| Required action |
Scan the lines below for "pack" and copy the matches.

•••

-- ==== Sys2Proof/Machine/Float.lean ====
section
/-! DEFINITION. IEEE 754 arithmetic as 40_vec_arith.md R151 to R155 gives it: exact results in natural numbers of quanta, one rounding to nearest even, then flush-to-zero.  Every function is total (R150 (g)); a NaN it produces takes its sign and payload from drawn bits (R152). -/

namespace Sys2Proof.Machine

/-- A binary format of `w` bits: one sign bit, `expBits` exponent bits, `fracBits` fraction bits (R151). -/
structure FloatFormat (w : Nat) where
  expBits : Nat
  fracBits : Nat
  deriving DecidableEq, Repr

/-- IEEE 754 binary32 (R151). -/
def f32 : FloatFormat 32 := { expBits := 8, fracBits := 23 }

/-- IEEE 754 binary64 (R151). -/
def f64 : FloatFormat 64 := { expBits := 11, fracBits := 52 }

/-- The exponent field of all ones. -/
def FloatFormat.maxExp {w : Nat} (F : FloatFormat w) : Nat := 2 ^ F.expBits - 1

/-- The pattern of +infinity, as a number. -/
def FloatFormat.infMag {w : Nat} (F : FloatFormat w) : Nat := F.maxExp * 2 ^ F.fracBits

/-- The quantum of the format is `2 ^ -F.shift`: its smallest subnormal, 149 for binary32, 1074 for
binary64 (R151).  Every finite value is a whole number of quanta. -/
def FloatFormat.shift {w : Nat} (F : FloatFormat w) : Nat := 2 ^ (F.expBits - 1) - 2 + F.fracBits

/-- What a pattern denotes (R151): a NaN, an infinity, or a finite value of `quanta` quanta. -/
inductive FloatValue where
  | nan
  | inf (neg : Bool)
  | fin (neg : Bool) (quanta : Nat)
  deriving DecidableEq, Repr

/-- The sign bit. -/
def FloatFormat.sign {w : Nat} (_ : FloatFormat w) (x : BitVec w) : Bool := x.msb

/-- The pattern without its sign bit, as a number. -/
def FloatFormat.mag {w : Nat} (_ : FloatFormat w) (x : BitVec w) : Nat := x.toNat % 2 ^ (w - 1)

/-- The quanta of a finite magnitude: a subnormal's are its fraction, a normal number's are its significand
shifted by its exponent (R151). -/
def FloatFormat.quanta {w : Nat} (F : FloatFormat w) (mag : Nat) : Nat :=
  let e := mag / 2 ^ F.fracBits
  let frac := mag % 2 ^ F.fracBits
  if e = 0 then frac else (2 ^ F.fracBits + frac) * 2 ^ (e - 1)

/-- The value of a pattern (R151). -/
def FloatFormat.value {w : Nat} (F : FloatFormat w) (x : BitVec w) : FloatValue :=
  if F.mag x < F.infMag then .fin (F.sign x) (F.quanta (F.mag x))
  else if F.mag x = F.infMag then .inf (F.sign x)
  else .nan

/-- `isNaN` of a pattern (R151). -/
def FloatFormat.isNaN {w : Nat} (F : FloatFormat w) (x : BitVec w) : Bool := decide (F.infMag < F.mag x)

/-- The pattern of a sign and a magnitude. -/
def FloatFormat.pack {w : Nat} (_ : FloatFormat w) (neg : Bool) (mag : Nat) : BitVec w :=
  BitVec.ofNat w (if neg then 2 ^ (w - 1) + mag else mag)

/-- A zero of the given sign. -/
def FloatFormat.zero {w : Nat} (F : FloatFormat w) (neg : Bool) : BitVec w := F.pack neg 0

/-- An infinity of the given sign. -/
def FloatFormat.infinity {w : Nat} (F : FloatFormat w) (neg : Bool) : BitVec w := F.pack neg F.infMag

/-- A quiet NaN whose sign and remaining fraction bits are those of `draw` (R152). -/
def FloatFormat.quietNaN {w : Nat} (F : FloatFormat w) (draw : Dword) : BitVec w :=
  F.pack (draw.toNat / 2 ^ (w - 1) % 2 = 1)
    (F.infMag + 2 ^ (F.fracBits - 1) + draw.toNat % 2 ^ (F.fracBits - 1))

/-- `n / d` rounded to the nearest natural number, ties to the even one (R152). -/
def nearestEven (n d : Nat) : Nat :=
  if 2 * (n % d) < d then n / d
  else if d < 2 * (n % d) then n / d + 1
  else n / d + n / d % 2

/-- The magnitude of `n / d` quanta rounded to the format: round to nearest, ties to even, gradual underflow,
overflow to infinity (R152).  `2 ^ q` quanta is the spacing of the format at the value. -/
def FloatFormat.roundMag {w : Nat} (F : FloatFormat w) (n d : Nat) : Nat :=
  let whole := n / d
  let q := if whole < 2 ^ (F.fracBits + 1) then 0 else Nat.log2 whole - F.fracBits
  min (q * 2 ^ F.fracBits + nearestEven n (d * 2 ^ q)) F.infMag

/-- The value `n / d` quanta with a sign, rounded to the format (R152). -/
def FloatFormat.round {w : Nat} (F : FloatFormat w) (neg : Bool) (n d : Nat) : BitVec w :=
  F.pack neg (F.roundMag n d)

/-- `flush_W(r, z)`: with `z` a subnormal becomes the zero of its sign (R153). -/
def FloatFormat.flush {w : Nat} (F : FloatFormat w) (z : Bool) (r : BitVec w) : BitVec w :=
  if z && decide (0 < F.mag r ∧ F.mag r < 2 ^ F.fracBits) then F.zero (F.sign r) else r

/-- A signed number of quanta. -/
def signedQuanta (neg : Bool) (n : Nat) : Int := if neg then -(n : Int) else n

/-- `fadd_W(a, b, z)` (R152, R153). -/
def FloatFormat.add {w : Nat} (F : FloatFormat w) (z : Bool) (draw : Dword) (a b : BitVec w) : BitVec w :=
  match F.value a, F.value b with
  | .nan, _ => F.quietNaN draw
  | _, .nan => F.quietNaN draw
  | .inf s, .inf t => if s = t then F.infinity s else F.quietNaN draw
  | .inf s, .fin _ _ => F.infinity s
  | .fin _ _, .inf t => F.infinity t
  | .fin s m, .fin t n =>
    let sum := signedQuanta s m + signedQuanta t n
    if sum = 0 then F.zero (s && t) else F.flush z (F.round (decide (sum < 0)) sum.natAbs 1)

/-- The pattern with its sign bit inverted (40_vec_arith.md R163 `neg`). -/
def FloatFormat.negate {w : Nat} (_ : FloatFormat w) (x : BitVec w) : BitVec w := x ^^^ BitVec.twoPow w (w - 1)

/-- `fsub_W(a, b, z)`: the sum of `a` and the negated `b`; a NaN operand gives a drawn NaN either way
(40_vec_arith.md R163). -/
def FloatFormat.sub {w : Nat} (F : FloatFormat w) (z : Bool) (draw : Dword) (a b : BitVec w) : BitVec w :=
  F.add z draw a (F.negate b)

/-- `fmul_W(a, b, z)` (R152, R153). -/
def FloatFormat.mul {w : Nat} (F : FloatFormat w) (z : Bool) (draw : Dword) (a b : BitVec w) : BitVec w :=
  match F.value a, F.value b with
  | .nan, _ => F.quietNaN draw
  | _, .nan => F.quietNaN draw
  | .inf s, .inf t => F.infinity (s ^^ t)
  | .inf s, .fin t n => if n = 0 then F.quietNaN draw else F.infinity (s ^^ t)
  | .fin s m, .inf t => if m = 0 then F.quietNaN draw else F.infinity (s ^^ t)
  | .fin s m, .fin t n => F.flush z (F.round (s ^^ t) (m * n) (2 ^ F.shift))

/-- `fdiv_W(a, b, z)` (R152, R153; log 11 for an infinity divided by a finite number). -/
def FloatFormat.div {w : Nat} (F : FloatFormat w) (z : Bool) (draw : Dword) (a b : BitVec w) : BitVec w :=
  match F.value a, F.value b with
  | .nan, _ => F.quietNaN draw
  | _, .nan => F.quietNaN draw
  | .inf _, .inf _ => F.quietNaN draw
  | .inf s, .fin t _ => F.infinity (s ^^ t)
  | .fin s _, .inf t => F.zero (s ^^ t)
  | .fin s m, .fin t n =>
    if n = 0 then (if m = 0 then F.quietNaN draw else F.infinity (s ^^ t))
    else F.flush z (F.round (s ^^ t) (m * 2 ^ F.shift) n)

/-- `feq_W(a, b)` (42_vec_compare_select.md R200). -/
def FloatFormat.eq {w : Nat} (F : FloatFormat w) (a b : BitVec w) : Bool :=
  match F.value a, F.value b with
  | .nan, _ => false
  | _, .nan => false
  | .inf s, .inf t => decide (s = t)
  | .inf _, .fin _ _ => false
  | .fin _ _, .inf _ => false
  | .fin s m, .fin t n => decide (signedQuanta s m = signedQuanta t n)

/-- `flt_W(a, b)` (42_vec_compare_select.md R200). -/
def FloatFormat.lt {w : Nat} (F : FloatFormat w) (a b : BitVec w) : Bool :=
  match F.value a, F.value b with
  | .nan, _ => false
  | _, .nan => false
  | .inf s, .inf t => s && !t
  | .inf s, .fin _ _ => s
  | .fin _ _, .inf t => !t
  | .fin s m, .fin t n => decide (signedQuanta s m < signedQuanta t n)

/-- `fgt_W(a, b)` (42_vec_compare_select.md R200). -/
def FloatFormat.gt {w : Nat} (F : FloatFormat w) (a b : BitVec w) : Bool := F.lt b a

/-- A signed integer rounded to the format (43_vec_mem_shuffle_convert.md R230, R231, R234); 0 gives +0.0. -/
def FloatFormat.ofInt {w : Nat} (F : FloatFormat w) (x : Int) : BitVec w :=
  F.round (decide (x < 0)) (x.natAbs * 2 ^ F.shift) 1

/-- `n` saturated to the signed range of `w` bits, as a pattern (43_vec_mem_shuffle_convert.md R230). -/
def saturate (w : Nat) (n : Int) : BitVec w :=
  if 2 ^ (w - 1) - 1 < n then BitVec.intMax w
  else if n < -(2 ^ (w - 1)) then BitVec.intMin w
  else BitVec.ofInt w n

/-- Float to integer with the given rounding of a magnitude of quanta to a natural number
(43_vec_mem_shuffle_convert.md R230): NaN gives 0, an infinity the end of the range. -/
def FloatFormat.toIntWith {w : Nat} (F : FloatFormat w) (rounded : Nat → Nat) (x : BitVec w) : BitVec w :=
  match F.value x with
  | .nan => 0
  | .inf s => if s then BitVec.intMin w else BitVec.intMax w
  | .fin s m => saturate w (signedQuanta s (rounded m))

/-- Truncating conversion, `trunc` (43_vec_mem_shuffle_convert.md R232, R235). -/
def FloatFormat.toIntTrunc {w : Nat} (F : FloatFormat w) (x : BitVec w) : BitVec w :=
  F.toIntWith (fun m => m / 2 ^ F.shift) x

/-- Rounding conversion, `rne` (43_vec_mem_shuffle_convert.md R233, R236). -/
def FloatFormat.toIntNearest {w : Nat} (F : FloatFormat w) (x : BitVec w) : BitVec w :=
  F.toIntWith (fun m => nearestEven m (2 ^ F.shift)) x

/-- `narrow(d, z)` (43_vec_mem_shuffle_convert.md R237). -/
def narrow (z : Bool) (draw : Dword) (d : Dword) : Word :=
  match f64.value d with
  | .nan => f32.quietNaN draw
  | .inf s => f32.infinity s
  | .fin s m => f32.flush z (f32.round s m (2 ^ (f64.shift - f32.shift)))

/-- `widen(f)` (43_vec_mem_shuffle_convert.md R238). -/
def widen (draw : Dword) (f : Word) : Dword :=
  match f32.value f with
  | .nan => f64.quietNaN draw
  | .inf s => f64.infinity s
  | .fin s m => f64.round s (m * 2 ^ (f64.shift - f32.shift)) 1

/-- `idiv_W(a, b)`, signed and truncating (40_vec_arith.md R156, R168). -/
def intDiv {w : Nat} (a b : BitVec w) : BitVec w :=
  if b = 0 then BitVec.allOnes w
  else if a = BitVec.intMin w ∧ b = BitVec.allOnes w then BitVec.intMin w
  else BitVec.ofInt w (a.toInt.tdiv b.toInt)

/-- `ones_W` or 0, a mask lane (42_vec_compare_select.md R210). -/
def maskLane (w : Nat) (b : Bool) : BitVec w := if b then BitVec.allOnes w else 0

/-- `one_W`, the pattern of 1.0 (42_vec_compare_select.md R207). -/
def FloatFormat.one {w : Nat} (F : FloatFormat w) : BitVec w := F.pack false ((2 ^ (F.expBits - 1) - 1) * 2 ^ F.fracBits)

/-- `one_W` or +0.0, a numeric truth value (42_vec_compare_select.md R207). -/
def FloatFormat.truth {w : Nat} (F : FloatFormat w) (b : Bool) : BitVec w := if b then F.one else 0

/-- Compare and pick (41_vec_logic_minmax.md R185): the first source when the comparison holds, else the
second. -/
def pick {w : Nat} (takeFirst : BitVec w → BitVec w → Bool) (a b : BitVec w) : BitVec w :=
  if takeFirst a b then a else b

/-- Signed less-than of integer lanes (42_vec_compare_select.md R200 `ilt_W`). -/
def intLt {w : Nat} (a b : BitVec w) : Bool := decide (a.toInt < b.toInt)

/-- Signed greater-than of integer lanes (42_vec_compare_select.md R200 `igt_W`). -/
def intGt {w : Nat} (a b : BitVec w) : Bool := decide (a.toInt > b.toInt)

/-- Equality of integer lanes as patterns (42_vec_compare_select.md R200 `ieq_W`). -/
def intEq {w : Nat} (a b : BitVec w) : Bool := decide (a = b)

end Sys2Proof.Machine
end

•••

| Reply |
def FloatFormat.pack {w : Nat} (_ : FloatFormat w) (neg : Bool) (mag : Nat) : BitVec w :=
def FloatFormat.zero {w : Nat} (F : FloatFormat w) (neg : Bool) : BitVec w := F.pack neg 0
def FloatFormat.infinity {w : Nat} (F : FloatFormat w) (neg : Bool) : BitVec w := F.pack neg F.infMag
  F.pack (draw.toNat / 2 ^ (w - 1) % 2 = 1)
  F.pack neg (F.roundMag n d)
def FloatFormat.one {w : Nat} (F : FloatFormat w) : BitVec w := F.pack false ((2 ^ (F.expBits - 1) - 1) * 2 ^ F.fracBits)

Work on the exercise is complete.